= Information =
────────────────────

-- ==== Sys2Proof/Certificates/Slice0/Obligations.lean ====
section
/-!
DEFINITION. The statements about the block, for the provers: the step and its invariants, the Celec instructions, the host's writes, and the commands of each
block, from the numbered rules of the spec. Where one rests on a choice of the model, its text names the log entry.
-/
open Sys2Proof Sys2Proof.Machine

/-- Step takes the front command of the queue (the model's queue, entry 2): its outcome is `exec` of it on the state with the queue's rest. On an empty
queue the block idles (the model's choice, entries 2 and 5): one phase unit up to the last of the frame in progress (R28, R32, R33), out of DARK;
nothing else. -/
def Obligations.StepTakesFront : Prop :=
  (∀ (c : Instr) (rest : List Instr) (s : State), step { s with pending := c :: rest } = exec c { s with pending := rest }) ∧
  (∀ s : State, s.pending = [] →
    (alive s = false ∨ frameLast s ≤ s.lt.phase → step s = .next s) ∧
    (alive s = true → s.lt.phase < frameLast s →
      ∃ t, step s = .next t ∧ t = { s with lt := { s.lt with phase := s.lt.phase + 1 } }))

/-- The state after reset is sound, and DARK with its LT at 0.0 and nothing waiting (R69, R31; the empty queue is the model's, entry 2). -/
def Obligations.ResetSound : Prop :=
  Sound State.reset ∧ State.reset.pwr.stage = .dark ∧ State.reset.lt.frame = 0 ∧ State.reset.lt.phase = 0 ∧ State.reset.pending = []

/-- Every step keeps a state sound: the SRAM and the register store canonical, LT inside its frame. -/
def Obligations.StepKeepsSound : Prop :=
  ∀ s t : State, Sound s → step s = .next t → Sound t

/-- What each command leaves unchanged: every part of the state outside `Instr.touches`, and the queue; free values are only taken. -/
def Obligations.CommandsTouchOnly : Prop :=
  ∀ (c : Instr) (s t : State), exec c s = .next t → OnlyIn c.touches s t ∧ t.pending = s.pending ∧ s.freeCtr ≤ t.freeCtr

/-- A command whose operands exist answers a next state, from every state; one whose operands do not exist stops, by name. -/
def Obligations.WellFormedCompletes : Prop :=
  ∀ (c : Instr) (s : State),
    (c.operandsExist = true → ∃ t, exec c s = .next t) ∧ (c.operandsExist = false → exec c s = .fault .noSuchObject)

/-- Line Time never runs backward (R31) by any command of the part itself: only a reset of the part by supplies, pins or PWR_RESET_CTL, which a
host's write or RST may reach, restarts it.
The stage moves only by the commands that enter a stage (R69 to R72): SAFE_ENTRY from DARK to SAFE, FRAMED_ENTRY from SAFE to FRAMED, and the
boundary's entries, besides resets. Every other command leaves the stage. -/
def Obligations.LineTimeStages : Prop :=
  (∀ (c : Instr) (s t : State), Fld.forward ∉ c.touches → exec c s = .next t → NotBefore s.lt t.lt) ∧
  (∀ (c : Instr) (s t : State), Fld.stage ∉ c.touches → exec c s = .next t → t.pwr.stage = s.pwr.stage) ∧
  (∀ s t : State, exec .safeEntry s = .next t → t.pwr.stage = s.pwr.stage ∨ (s.pwr.stage = .dark ∧ t.pwr.stage = .safe)) ∧
  (∀ s t : State, exec .framedEntry s = .next t → t.pwr.stage = s.pwr.stage ∨ (s.pwr.stage = .safe ∧ t.pwr.stage = .framed))

/-- The register file of a strand (R151): g0 reads 0 and discards what is written; another register reads what was written last. -/
def Obligations.RegisterFile : Prop :=
  ∀ (t : Strand) (r q : Nat) (v : Word),
    t.reg 0 = 0 ∧ t.setReg 0 v = t ∧ (t.setReg r v).reg q = (if r = q ∧ q ≠ 0 then v else t.reg q)

/-- The conditions (R161), what they say after `cmp ga, gb`, and that the cond field of a branch and aux[3:0] of CSEL select by them. -/
def Obligations.ConditionCodes : Prop :=
  (∀ fl : Flags,
    condHolds 0 fl = fl.z ∧ condHolds 1 fl = !fl.z ∧ condHolds 2 fl = fl.c ∧ condHolds 3 fl = !fl.c ∧ condHolds 4 fl = fl.n ∧
    condHolds 5 fl = !fl.n ∧ condHolds 6 fl = fl.t ∧ condHolds 7 fl = !fl.t ∧ condHolds 8 fl = (!fl.c && !fl.z) ∧
    condHolds 9 fl = (fl.c || fl.z) ∧ condHolds 10 fl = (fl.n != fl.v) ∧ condHolds 11 fl = (fl.n == fl.v) ∧
    condHolds 12 fl = (!fl.z && fl.n == fl.v) ∧ condHolds 13 fl = (fl.z || fl.n != fl.v) ∧ condHolds 14 fl = fl.v ∧ condHolds 15 fl = true) ∧
  (∀ (n : BitVec 6) (f : FormA) (s : State), Ready s n → f.unassigned = none → f.aux = 0 → f.rd = 0 →
    let a := (strandAt s n.toNat).reg f.ra.toNat
    let b := (strandAt s n.toNat).reg f.rb.toNat
    ∃ fl : Flags, Retires (.cmp n f) n s s { strandAt s n.toNat with flags := fl } ∧
      condHolds 0 fl = decide (a = b) ∧ condHolds 1 fl = decide (a ≠ b) ∧
      condHolds 2 fl = decide (a.toNat < b.toNat) ∧ condHolds 3 fl = decide (b.toNat ≤ a.toNat) ∧
      condHolds 8 fl = decide (b.toNat < a.toNat) ∧ condHolds 9 fl = decide (a.toNat ≤ b.toNat) ∧
      condHolds 10 fl = decide (a.toInt < b.toInt) ∧ condHolds 11 fl = decide (b.toInt ≤ a.toInt) ∧
      condHolds 12 fl = decide (b.toInt < a.toInt) ∧ condHolds 13 fl = decide (a.toInt ≤ b.toInt)) ∧
  (∀ (n : BitVec 6) (f : FormB) (s : State), Ready s n → f.unassigned = none →
    let x := strandAt s n.toNat
    x.pc.toNat % 4 = 0 → x.pc.toNat < 0x400000 →
    Ran (.bCond n f) n s (setStrand n.toNat
      { x with pc := (x.pc + (if condHolds f.cond x.flags = true then 4 * f.off.signExtend 32 else 4)) % 0x400000 } s)) ∧
  (∀ (n : BitVec 6) (f : FormA) (s : State), Ready s n → f.unassigned = none → f.aux.toNat < 16 →
    let x := strandAt s n.toNat
    Retires (.csel n f) n s s (x.setReg f.rd.toNat (if condHolds (f.aux.setWidth 4) x.flags = true then x.reg f.ra.toNat else x.reg f.rb.toNat)))

/-- Additions and subtractions (R162, R163): the result, Z and N of it, C the carry or borrow out, V that the exact signed result does not fit; T stands. -/
def Obligations.AddSubtract : Prop :=
  (∀ (n : BitVec 6) (f : FormA) (s : State), Ready s n → f.unassigned = none → f.aux = 0 →
    let x := strandAt s n.toNat
    let a := x.reg f.ra.toNat
    let b := x.reg f.rb.toNat
    let ci := b2n x.flags.c
    let fl (r : Word) (c : Bool) (exact : Int) : Flags := ⟨r == 0, r.msb, c, decide (exact < -2 ^ 31 ∨ 2 ^ 31 ≤ exact), x.flags.t⟩
    Retires (.add n f) n s s (x.gives f.rd (a + b) (fl (a + b) (decide (2 ^ 32 ≤ a.toNat + b.toNat)) (a.toInt + b.toInt))) ∧
    Retires (.adc n f) n s s (x.gives f.rd (a + b + BitVec.ofNat 32 ci)
      (fl (a + b + BitVec.ofNat 32 ci) (decide (2 ^ 32 ≤ a.toNat + b.toNat + ci)) (a.toInt + b.toInt + ci))) ∧
    Retires (.sub n f) n s s (x.gives f.rd (a - b) (fl (a - b) (decide (a.toNat < b.toNat)) (a.toInt - b.toInt))) ∧
    Retires (.sbc n f) n s s (x.gives f.rd (a - b - BitVec.ofNat 32 ci)
      (fl (a - b - BitVec.ofNat 32 ci) (decide (a.toNat < b.toNat + ci)) (a.toInt - b.toInt - ci))) ∧
    (f.rd = 0 → Retires (.cmp n f) n s s { x with flags := fl (a - b) (decide (a.toNat < b.toNat)) (a.toInt - b.toInt) })) ∧
  (∀ (n : BitVec 6) (f : FormI) (s : State), Ready s n → f.unassigned = none →
    let x := strandAt s n.toNat
    let a := x.reg f.ra.toNat
    let i := f.imm.signExtend 32
    let fl (r : Word) (c : Bool) (exact : Int) : Flags := ⟨r == 0, r.msb, c, decide (exact < -2 ^ 31 ∨ 2 ^ 31 ≤ exact), x.flags.t⟩
    Retires (.addi n f) n s s (x.gives f.rd (a + i) (fl (a + i) (decide (2 ^ 32 ≤ a.toNat + i.toNat)) (a.toInt + i.toInt))) ∧
    (f.rd = 0 → Retires (.cmpi n f) n s s { x with flags := fl (a - i) (decide (a.toNat < i.toNat)) (a.toInt - i.toInt) }))

/-- Logic (R162, R163): Z and N of the result; TST sets T as well; CSEL and LUI set no flag. Minima, maxima, leading zeros, set bits, byte order: the result by
what it is; Z and N of it. -/
def Obligations.Logic : Prop :=
  (∀ (n : BitVec 6) (f : FormA) (s : State), Ready s n → f.unassigned = none →
    let x := strandAt s n.toNat
    let a := x.reg f.ra.toNat
    let b := x.reg f.rb.toNat
    let zn (r : Word) : Flags := { x.flags with z := r == 0, n := r.msb }
    (f.aux = 0 →
      Retires (.and n f) n s s (x.gives f.rd (a &&& b) (zn (a &&& b))) ∧ Retires (.or n f) n s s (x.gives f.rd (a ||| b) (zn (a ||| b))) ∧
      Retires (.xor n f) n s s (x.gives f.rd (a ^^^ b) (zn (a ^^^ b))) ∧
      Retires (.andn n f) n s s (x.gives f.rd (a &&& ~~~b) (zn (a &&& ~~~b))) ∧
      (f.rd = 0 → Retires (.tst n f) n s s { x with flags := { zn (a &&& b) with t := (a &&& b) != 0 } })) ∧
    (f.aux.toNat < 16 →
      Retires (.csel n f) n s s (x.gives f.rd (if condHolds (f.aux.setWidth 4) x.flags then a else b) x.flags))) ∧
  (∀ (n : BitVec 6) (f : FormI) (s : State), Ready s n → f.unassigned = none →
    let x := strandAt s n.toNat
    let a := x.reg f.ra.toNat
    let i := f.imm.zeroExtend 32
    let zn (r : Word) : Flags := { x.flags with z := r == 0, n := r.msb }
    Retires (.andi n f) n s s (x.gives f.rd (a &&& i) (zn (a &&& i))) ∧ Retires (.ori n f) n s s (x.gives f.rd (a ||| i) (zn (a ||| i))) ∧
    Retires (.xori n f) n s s (x.gives f.rd (a ^^^ i) (zn (a ^^^ i))) ∧
    (f.ra = 0 → Retires (.lui n f) n s s (x.gives f.rd (f.imm ++ (0 : BitVec 16)) x.flags))) ∧
  (∀ (n : BitVec 6) (f : FormA) (s : State), Ready s n → f.unassigned = none → f.aux = 0 →
    let x := strandAt s n.toNat
    let a := x.reg f.ra.toNat
    let b := x.reg f.rb.toNat
    let out (r : Word) : Strand := x.gives f.rd r { x.flags with z := r == 0, n := r.msb }
    (∃ r, Retires (.mins n f) n s s (out r) ∧ (r = a ∨ r = b) ∧ r.toInt ≤ a.toInt ∧ r.toInt ≤ b.toInt) ∧
    (∃ r, Retires (.maxs n f) n s s (out r) ∧ (r = a ∨ r = b) ∧ a.toInt ≤ r.toInt ∧ b.toInt ≤ r.toInt) ∧
    (∃ r, Retires (.minu n f) n s s (out r) ∧ (r = a ∨ r = b) ∧ r.toNat ≤ a.toNat ∧ r.toNat ≤ b.toNat) ∧
    (∃ r, Retires (.maxu n f) n s s (out r) ∧ (r = a ∨ r = b) ∧ a.toNat ≤ r.toNat ∧ b.toNat ≤ r.toNat) ∧
    (f.rb = 0 →
      (∃ k : Nat, Retires (.clz n f) n s s (out (BitVec.ofNat 32 k)) ∧ k ≤ 32 ∧ a.toNat < 2 ^ (32 - k) ∧ (k < 32 → 2 ^ (31 - k) ≤ a.toNat)) ∧
      Retires (.popc n f) n s s (out (BitVec.ofNat 32 ((List.range 32).countP (fun k => a.getLsbD k)))) ∧
      Retires (.bswap n f) n s s (out (a.extractLsb' 0 8 ++ a.extractLsb' 8 8 ++ a.extractLsb' 16 8 ++ a.extractLsb' 24 8))))

/-- Shifts and rotates (R162, R163) by n, the low five bits of rb or of the immediate: C is the last bit out, unchanged when n = 0; V and T stand. Products and quotients with their
edge values: Z and N of the result, V as the table names it, C and T unchanged. -/
def Obligations.ShiftsMultiplyDivide : Prop :=
  (let fl (x : Strand) (r : Word) (n : Nat) (c : Bool) : Flags := { x.flags with z := r == 0, n := r.msb, c := if n = 0 then x.flags.c else c }
  (∀ (n : BitVec 6) (f : FormA) (s : State), Ready s n → f.unassigned = none → f.aux = 0 →
    let x := strandAt s n.toNat
    let a := x.reg f.ra.toNat
    let k := (x.reg f.rb.toNat).toNat % 32
    Retires (.shl n f) n s s (x.gives f.rd (a <<< k) (fl x (a <<< k) k (a.getLsbD (32 - k)))) ∧
    Retires (.shr n f) n s s (x.gives f.rd (a >>> k) (fl x (a >>> k) k (a.getLsbD (k - 1)))) ∧
    Retires (.sar n f) n s s (x.gives f.rd (a.sshiftRight k) (fl x (a.sshiftRight k) k (a.getLsbD (k - 1)))) ∧
    Retires (.ror n f) n s s (x.gives f.rd (a.rotateRight k) (fl x (a.rotateRight k) k (a.rotateRight k).msb))) ∧
  (∀ (n : BitVec 6) (f : FormI) (s : State), Ready s n → f.unassigned = none → f.imm.toNat < 32 →
    let x := strandAt s n.toNat
    let a := x.reg f.ra.toNat
    let k := f.imm.toNat
    Retires (.shli n f) n s s (x.gives f.rd (a <<< k) (fl x (a <<< k) k (a.getLsbD (32 - k)))) ∧
    Retires (.shri n f) n s s (x.gives f.rd (a >>> k) (fl x (a >>> k) k (a.getLsbD (k - 1)))) ∧
    Retires (.sari n f) n s s (x.gives f.rd (a.sshiftRight k) (fl x (a.sshiftRight k) k (a.getLsbD (k - 1)))) ∧
    Retires (.rori n f) n s s (x.gives f.rd (a.rotateRight k) (fl x (a.rotateRight k) k (a.rotateRight k).msb)))) ∧
  (∀ (n : BitVec 6) (f : FormA) (s : State), Ready s n → f.unassigned = none → f.aux = 0 →
    let x := strandAt s n.toNat
    let a := x.reg f.ra.toNat
    let b := x.reg f.rb.toNat
    let zn (r : Word) : Flags := { x.flags with z := r == 0, n := r.msb }
    let p := a.toInt * b.toInt
    let most := decide (a = 0x80000000 ∧ b = 0xFFFFFFFF)
    let qs : Word := if b = 0 then 0xFFFFFFFF else if most then 0x80000000 else BitVec.ofInt 32 (a.toInt.tdiv b.toInt)
    let rs : Word := if b = 0 then a else if most then 0 else BitVec.ofInt 32 (a.toInt.tmod b.toInt)
    let qu : Word := if b = 0 then 0xFFFFFFFF else a / b
    let ru : Word := if b = 0 then a else a % b
    Retires (.mul n f) n s s (x.gives f.rd (a * b) { zn (a * b) with v := decide (p < -2 ^ 31 ∨ 2 ^ 31 ≤ p) }) ∧
    Retires (.mulhu n f) n s s (x.gives f.rd ((a.setWidth 64 * b.setWidth 64).extractLsb' 32 32) (zn ((a.setWidth 64 * b.setWidth 64).extractLsb' 32 32))) ∧
    Retires (.mulhs n f) n s s (x.gives f.rd ((a.signExtend 64 * b.signExtend 64).extractLsb' 32 32)
      (zn ((a.signExtend 64 * b.signExtend 64).extractLsb' 32 32))) ∧
    Retires (.divu n f) n s s (x.gives f.rd qu { zn qu with v := b == 0 }) ∧ Retires (.remu n f) n s s (x.gives f.rd ru { zn ru with v := b == 0 }) ∧
    Retires (.divs n f) n s s (x.gives f.rd qs { zn qs with v := b == 0 || most }) ∧
    Retires (.rems n f) n s s (x.gives f.rd rs { zn rs with v := b == 0 || most }))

────────────────────

= Assignment =
Repeat, word for word, the lines from the start of the records to the line that contains "Sound State.reset ∧", both of them included, and no others.

= Solution to the exercise =
-- ==== Sys2Proof/Certificates/Slice0/Obligations.lean ====
section
/-!
DEFINITION. The statements about the block, for the provers: the step and its invariants, the Celec instructions, the host's writes, and the commands of each
block, from the numbered rules of the spec. Where one rests on a choice of the model, its text names the log entry.
-/
open Sys2Proof Sys2Proof.Machine

/-- Step takes the front command of the queue (the model's queue, entry 2): its outcome is `exec` of it on the state with the queue's rest. On an empty
queue the block idles (the model's choice, entries 2 and 5): one phase unit up to the last of the frame in progress (R28, R32, R33), out of DARK;
nothing else. -/
def Obligations.StepTakesFront : Prop :=
  (∀ (c : Instr) (rest : List Instr) (s : State), step { s with pending := c :: rest } = exec c { s with pending := rest }) ∧
  (∀ s : State, s.pending = [] →
    (alive s = false ∨ frameLast s ≤ s.lt.phase → step s = .next s) ∧
    (alive s = true → s.lt.phase < frameLast s →
      ∃ t, step s = .next t ∧ t = { s with lt := { s.lt with phase := s.lt.phase + 1 } }))

/-- The state after reset is sound, and DARK with its LT at 0.0 and nothing waiting (R69, R31; the empty queue is the model's, entry 2). -/
def Obligations.ResetSound : Prop :=
  Sound State.reset ∧ State.reset.pwr.stage = .dark ∧ State.reset.lt.frame = 0 ∧ State.reset.lt.phase = 0 ∧ State.reset.pending = []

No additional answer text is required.